/-- `43_decoder.md` R157: a DEC_BIT reads at most two TM entries, the one at CUR and the child it enters: two
states that differ in other entries only behave alike. -/
def Obligations.DecBitReadsTwoEntries : Prop :=
  ∀ (s t : State) (tm' : Memory TmNode) (ch : EncChar),
    exec (.decBit ch) s = .next t →
    tm'.read s.cur.toNat = s.tm.read s.cur.toNat →
    (∀ l r, s.tm.read s.cur.toNat = some (.internal l r) →
      (ch = 0x30#8 → tm'.read l.toNat = s.tm.read l.toNat) ∧ (ch = 0x31#8 → tm'.read r.toNat = s.tm.read r.toNat)) →
    exec (.decBit ch) { s with tm := tm' } = .next { t with tm := tm' }

/-! ## Invariants -/

/-- The reset state of every legal configuration meets the invariant of `10_state.md` R40, and so does
`State.reset`. -/
def Obligations.ResetMeetsInvariant : Prop :=
  Inv State.reset ∧ ∀ c : Config, c.Legal → Inv (State.resetWith c)

/-- `10_state.md` R40: from every state that meets the invariant, a step gives a state that meets it. -/
def Obligations.StepKeepsInvariant : Prop :=
  ∀ s t : State, Inv s → step s = .next t → Inv t

/-- `10_state.md` R40: the invariant holds "in every state reachable from reset by any sequence of command
words". -/
def Obligations.ReachableStatesMeetInvariant : Prop :=
  ∀ (c : Config) (ws : List CmdWord), c.Legal → ∃ t, runWords ws (State.resetWith c) = .next t ∧ Inv t

/-- `70_reset_and_hazards.md` R213: whatever the host does on its five paths, and whatever a clock edge transfers
(`10_state.md` R38), the invariant stays, and no register, memory or parameter changes but by a reset. -/
def Obligations.HostKeepsInvariant : Prop :=
  (∀ (a : HostAction) (s : State), Inv s → Inv (hostStep a s) ∧ (a ≠ .reset →
    hostStep a s = { s with cmd := (hostStep a s).cmd, rsp := (hostStep a s).rsp,
                            encOut := (hostStep a s).encOut, decOut := (hostStep a s).decOut })) ∧
  ∀ (p : PortCycle) (s : State), Inv s → Inv (clockEdge p s) ∧ (p.rst = false →
    clockEdge p s = { s with cmd := (clockEdge p s).cmd, rsp := (clockEdge p s).rsp,
                             encOut := (clockEdge p s).encOut, decOut := (clockEdge p s).decOut })

/-- `10_state.md` R38: in a cycle without reset, each channel transfers exactly where `valid` and `ready` are both
1, and the element that leaves is the one shown. -/
def Obligations.ChannelTransfersAtClockEdge : Prop :=
  ∀ (p : PortCycle) (s : State), p.rst = false → p.Faithful s →
    ((clockEdge p s).cmd = s.cmd ++ if p.cmdValid = true ∧ p.cmdReady = true then [p.cmdData] else []) ∧
    (s.rsp = (if p.rspValid = true ∧ p.rspReady = true then [p.rspData] else []) ++ (clockEdge p s).rsp) ∧
    (s.encOut = (if p.eoValid = true ∧ p.eoReady = true then [p.eoData] else []) ++ (clockEdge p s).encOut) ∧
    (s.decOut = (if p.doValid = true ∧ p.doReady = true then [p.doData] else []) ++ (clockEdge p s).decOut)

/-! ## Sequences of commands -/

/-- `20_memory.md` R60 to R62, `70_reset_and_hazards.md` R216: the state after a sequence of words at the head of
CMD, run one step a word, is the fold of the step over the words. -/
def Obligations.StepsAreTheFold : Prop :=
  ∀ (ws : List CmdWord) (s : State),
    ∃ t, runWords ws s = .next t ∧ Host.Core.run Sys2Proof.core ws.length { s with cmd := ws ++ s.cmd } = .next t

/-- `42_encoder.md` R140, R145: a command of the encoder's side depends only on ENC_ST, ENC_ERR, CT and MAXH, and
writes nothing of the decoder. -/
def Obligations.EncoderIndependentOfDecoder : Prop :=
  ∀ (i : Instr) (s₁ s₂ t₁ t₂ : State), isEncoderSide i = true → SameEncoder s₁ s₂ →
    exec i s₁ = .next t₁ → exec i s₂ = .next t₂ →
    SameEncoder t₁ t₂ ∧ t₁.rsp.drop s₁.rsp.length = t₂.rsp.drop s₂.rsp.length ∧
    t₁.encOut.drop s₁.encOut.length = t₂.encOut.drop s₂.encOut.length ∧
    t₁ = { s₁ with encSt := t₁.encSt, encErr := t₁.encErr, ct := t₁.ct, encOut := t₁.encOut, rsp := t₁.rsp }

/-- `43_decoder.md` R150: a command of the decoder's side depends only on DEC_ST, DEC_ERR, CUR, ROOT, ROOT_V and
TM, not on MAXH, and writes nothing of the encoder. -/
def Obligations.DecoderIndependentOfEncoder : Prop :=
  ∀ (i : Instr) (s₁ s₂ t₁ t₂ : State), isDecoderSide i = true → SameDecoder s₁ s₂ →
    exec i s₁ = .next t₁ → exec i s₂ = .next t₂ →
    SameDecoder t₁ t₂ ∧ t₁.rsp.drop s₁.rsp.length = t₂.rsp.drop s₂.rsp.length ∧
    t₁.decOut.drop s₁.decOut.length = t₂.decOut.drop s₂.decOut.length ∧
    t₁ = { s₁ with decSt := t₁.decSt, decErr := t₁.decErr, cur := t₁.cur, root := t₁.root, rootV := t₁.rootV,
                   tm := t₁.tm, decOut := t₁.decOut, rsp := t₁.rsp }

/-- `42_encoder.md` R140, `60_exceptions.md` R188: an encode and a decode transaction interleaved in any way each
have the result they have alone: the words that are not of an engine's side can be left out. -/
def Obligations.InterleavedTransactionsAsIfAlone : Prop :=
  ∀ (ws : List CmdWord) (s : State) (eOpen : Option (List EncChar)) (dOpen : Option (List Sym)),
    encodeResults eOpen (trace ws s) =
      encodeResults eOpen (trace (ws.filter (wordIs isEncoderSide s.cfg)) s) ∧
    decodeResults dOpen (trace ws s) =
      decodeResults dOpen (trace (ws.filter (wordIs isDecoderSide s.cfg)) s)

/-- `30_encoding.md` R82, R83: running the words of a command sequence is running the commands. -/
def Obligations.WordsRunTheirCommands : Prop :=
  ∀ (is : List Instr) (s : State), (∀ i ∈ is, i.WellFormed s.cfg) → runWords (wordsOf is) s = runInstrs is s

/-- `40_environment_reference.md` R110, `41_control_and_load.md` R131: from a state with ENC_ST = IDLE, LOAD_TABLE
of a table whose codes have length 1 to MAXH is answered OK throughout, loads the table, and changes nothing
else. -/
def Obligations.LoadTableLoadsTable : Prop :=
  ∀ (tab : CodeTable) (s : State), s.encSt = .idle →
    (∀ x k, tab.code? x = some k → 1 ≤ k.length ∧ k.length ≤ s.cfg.maxh.toNat) →
    ∃ t, runInstrs (loadTable tab) s = .next t ∧ t.TableLoaded tab ∧
      t = { s with ct := t.ct, rsp := s.rsp ++ List.replicate (loadTable tab).length 0x00000000#32 }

§ §

YOUR GOAL: How many lines of the entries above contain the word "EncChar"? Give the number alone.

RESULT OF THE EXERCISE: 2